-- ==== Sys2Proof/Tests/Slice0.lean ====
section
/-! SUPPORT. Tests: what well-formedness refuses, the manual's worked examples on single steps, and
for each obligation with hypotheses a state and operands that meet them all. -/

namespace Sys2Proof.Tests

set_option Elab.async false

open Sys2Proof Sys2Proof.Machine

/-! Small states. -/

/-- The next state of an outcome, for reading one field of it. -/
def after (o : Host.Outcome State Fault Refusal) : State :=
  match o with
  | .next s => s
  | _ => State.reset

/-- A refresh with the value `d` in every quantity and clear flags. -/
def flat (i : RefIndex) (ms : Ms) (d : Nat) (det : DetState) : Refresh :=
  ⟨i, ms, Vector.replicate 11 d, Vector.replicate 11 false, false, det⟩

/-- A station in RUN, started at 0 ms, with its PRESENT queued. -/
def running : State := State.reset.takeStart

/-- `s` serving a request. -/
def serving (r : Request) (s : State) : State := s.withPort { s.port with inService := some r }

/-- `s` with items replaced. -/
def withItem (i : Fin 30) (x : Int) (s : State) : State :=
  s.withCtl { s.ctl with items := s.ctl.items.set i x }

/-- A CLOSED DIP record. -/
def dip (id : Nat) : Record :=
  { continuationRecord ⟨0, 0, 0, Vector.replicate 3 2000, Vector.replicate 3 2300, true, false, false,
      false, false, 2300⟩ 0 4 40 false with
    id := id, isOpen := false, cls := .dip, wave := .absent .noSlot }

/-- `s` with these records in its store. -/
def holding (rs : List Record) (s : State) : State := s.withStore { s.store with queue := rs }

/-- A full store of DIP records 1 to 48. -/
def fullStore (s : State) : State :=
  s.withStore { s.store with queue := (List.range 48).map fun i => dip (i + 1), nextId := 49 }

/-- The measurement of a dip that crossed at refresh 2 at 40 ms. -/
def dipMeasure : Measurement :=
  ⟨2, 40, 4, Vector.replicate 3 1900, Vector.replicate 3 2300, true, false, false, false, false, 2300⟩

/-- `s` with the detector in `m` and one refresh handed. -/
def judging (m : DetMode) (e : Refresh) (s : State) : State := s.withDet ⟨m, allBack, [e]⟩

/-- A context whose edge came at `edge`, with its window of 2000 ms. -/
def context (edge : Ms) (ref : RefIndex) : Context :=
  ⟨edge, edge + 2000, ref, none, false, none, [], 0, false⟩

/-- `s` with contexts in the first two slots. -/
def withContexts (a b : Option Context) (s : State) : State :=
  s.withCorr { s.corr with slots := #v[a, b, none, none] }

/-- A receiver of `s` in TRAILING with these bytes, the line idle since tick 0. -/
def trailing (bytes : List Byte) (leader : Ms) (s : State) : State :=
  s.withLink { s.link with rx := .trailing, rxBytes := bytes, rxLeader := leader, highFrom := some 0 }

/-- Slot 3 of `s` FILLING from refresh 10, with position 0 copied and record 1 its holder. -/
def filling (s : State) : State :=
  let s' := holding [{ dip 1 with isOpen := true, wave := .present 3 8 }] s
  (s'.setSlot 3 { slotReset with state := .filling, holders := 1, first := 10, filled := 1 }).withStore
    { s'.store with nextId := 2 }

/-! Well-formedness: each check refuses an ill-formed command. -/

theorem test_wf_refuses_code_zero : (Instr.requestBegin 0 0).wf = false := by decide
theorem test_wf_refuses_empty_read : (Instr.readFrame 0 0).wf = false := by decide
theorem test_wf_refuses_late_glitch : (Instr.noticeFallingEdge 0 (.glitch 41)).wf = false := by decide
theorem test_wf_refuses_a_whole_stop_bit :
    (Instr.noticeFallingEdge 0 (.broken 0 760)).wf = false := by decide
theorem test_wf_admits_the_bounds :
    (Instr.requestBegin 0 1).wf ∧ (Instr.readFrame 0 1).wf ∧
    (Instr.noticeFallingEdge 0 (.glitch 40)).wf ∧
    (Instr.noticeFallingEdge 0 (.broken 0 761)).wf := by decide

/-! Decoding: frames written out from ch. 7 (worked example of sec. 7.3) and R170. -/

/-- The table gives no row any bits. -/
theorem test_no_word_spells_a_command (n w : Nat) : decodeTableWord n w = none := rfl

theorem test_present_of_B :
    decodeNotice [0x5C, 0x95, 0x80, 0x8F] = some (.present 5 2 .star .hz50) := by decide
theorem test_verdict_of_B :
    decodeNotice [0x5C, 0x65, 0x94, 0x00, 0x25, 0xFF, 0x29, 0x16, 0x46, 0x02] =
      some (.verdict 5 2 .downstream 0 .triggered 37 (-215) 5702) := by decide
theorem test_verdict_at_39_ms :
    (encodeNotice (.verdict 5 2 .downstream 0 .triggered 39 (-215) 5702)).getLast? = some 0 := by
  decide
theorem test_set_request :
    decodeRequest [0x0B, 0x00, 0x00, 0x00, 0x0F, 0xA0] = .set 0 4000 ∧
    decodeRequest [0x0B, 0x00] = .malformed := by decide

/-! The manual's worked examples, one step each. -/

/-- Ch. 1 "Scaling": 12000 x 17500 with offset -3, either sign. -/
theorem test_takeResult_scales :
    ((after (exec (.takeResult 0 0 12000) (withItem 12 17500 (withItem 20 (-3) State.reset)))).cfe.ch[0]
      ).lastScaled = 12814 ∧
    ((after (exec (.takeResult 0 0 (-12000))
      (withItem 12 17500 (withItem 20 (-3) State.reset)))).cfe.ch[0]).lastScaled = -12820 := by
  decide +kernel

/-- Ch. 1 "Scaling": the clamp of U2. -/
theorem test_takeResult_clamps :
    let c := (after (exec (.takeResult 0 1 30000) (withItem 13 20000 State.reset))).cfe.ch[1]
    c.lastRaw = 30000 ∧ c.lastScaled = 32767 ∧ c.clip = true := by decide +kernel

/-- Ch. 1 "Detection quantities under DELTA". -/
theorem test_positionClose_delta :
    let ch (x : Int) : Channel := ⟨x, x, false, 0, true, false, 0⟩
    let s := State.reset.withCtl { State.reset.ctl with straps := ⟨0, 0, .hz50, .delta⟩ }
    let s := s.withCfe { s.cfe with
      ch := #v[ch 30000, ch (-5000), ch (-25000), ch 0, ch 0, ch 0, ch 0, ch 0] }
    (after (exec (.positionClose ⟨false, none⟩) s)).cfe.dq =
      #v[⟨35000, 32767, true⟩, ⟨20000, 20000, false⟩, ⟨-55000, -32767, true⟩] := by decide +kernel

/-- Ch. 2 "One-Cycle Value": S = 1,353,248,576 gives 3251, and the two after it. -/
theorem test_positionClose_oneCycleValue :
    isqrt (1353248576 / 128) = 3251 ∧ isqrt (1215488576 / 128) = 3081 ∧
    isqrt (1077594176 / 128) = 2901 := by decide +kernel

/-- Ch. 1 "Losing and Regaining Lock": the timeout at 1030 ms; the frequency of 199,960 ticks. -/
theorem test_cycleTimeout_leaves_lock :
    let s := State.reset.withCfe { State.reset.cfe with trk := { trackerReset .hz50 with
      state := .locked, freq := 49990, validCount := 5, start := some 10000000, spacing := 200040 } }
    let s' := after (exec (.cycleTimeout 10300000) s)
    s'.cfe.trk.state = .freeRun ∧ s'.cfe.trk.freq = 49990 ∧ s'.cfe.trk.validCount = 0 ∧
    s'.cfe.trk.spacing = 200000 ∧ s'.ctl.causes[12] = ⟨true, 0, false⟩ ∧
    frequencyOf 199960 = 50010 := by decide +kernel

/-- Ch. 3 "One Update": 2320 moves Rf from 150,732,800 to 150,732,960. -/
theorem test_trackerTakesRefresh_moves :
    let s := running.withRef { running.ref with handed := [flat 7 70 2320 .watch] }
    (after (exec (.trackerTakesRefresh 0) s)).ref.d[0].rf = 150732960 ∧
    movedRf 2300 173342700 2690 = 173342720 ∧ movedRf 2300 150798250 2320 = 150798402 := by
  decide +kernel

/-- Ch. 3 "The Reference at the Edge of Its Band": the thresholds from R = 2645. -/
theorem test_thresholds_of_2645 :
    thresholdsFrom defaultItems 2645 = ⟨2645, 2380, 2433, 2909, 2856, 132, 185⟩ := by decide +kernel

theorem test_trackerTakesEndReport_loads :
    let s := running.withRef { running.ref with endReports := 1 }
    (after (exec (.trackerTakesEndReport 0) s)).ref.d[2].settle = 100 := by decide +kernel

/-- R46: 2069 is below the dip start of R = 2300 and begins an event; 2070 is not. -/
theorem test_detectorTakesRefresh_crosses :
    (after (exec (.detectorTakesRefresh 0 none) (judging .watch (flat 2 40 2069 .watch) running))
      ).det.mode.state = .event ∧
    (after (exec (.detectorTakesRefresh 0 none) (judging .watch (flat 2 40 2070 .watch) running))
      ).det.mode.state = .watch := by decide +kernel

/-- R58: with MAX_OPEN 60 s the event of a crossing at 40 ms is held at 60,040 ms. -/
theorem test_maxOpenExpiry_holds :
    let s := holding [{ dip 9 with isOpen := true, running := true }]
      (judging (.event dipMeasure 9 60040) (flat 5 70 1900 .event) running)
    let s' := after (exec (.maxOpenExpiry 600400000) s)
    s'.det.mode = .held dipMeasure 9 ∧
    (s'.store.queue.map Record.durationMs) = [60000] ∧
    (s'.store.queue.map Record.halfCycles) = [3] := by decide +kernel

----

> **PROMPT**
Taking the records above, retype every line from the one with "Small states. -/" down to the one with "def judging (m", exactly and with nothing else.

> **WRITTEN REPLY**
/-! Small states. -/

/-- The next state of an outcome, for reading one field of it. -/
def after (o : Host.Outcome State Fault Refusal) : State :=
  match o with
  | .next s => s
  | _ => State.reset

/-- A refresh with the value `d` in every quantity and clear flags. -/
def flat (i : RefIndex) (ms : Ms) (d : Nat) (det : DetState) : Refresh :=
  ⟨i, ms, Vector.replicate 11 d, Vector.replicate 11 false, false, det⟩

/-- A station in RUN, started at 0 ms, with its PRESENT queued. -/
def running : State := State.reset.takeStart

/-- `s` serving a request. -/
def serving (r : Request) (s : State) : State := s.withPort { s.port with inService := some r }

/-- `s` with items replaced. -/
def withItem (i : Fin 30) (x : Int) (s : State) : State :=
  s.withCtl { s.ctl with items := s.ctl.items.set i x }

/-- A CLOSED DIP record. -/
def dip (id : Nat) : Record :=
  { continuationRecord ⟨0, 0, 0, Vector.replicate 3 2000, Vector.replicate 3 2300, true, false, false,
      false, false, 2300⟩ 0 4 40 false with
    id := id, isOpen := false, cls := .dip, wave := .absent .noSlot }

/-- `s` with these records in its store. -/
def holding (rs : List Record) (s : State) : State := s.withStore { s.store with queue := rs }

/-- A full store of DIP records 1 to 48. -/
def fullStore (s : State) : State :=
  s.withStore { s.store with queue := (List.range 48).map fun i => dip (i + 1), nextId := 49 }

/-- The measurement of a dip that crossed at refresh 2 at 40 ms. -/
def dipMeasure : Measurement :=
  ⟨2, 40, 4, Vector.replicate 3 1900, Vector.replicate 3 2300, true, false, false, false, false, 2300⟩

/-- `s` with the detector in `m` and one refresh handed. -/
def judging (m : DetMode) (e : Refresh) (s : State) : State := s.withDet ⟨m, allBack, [e]⟩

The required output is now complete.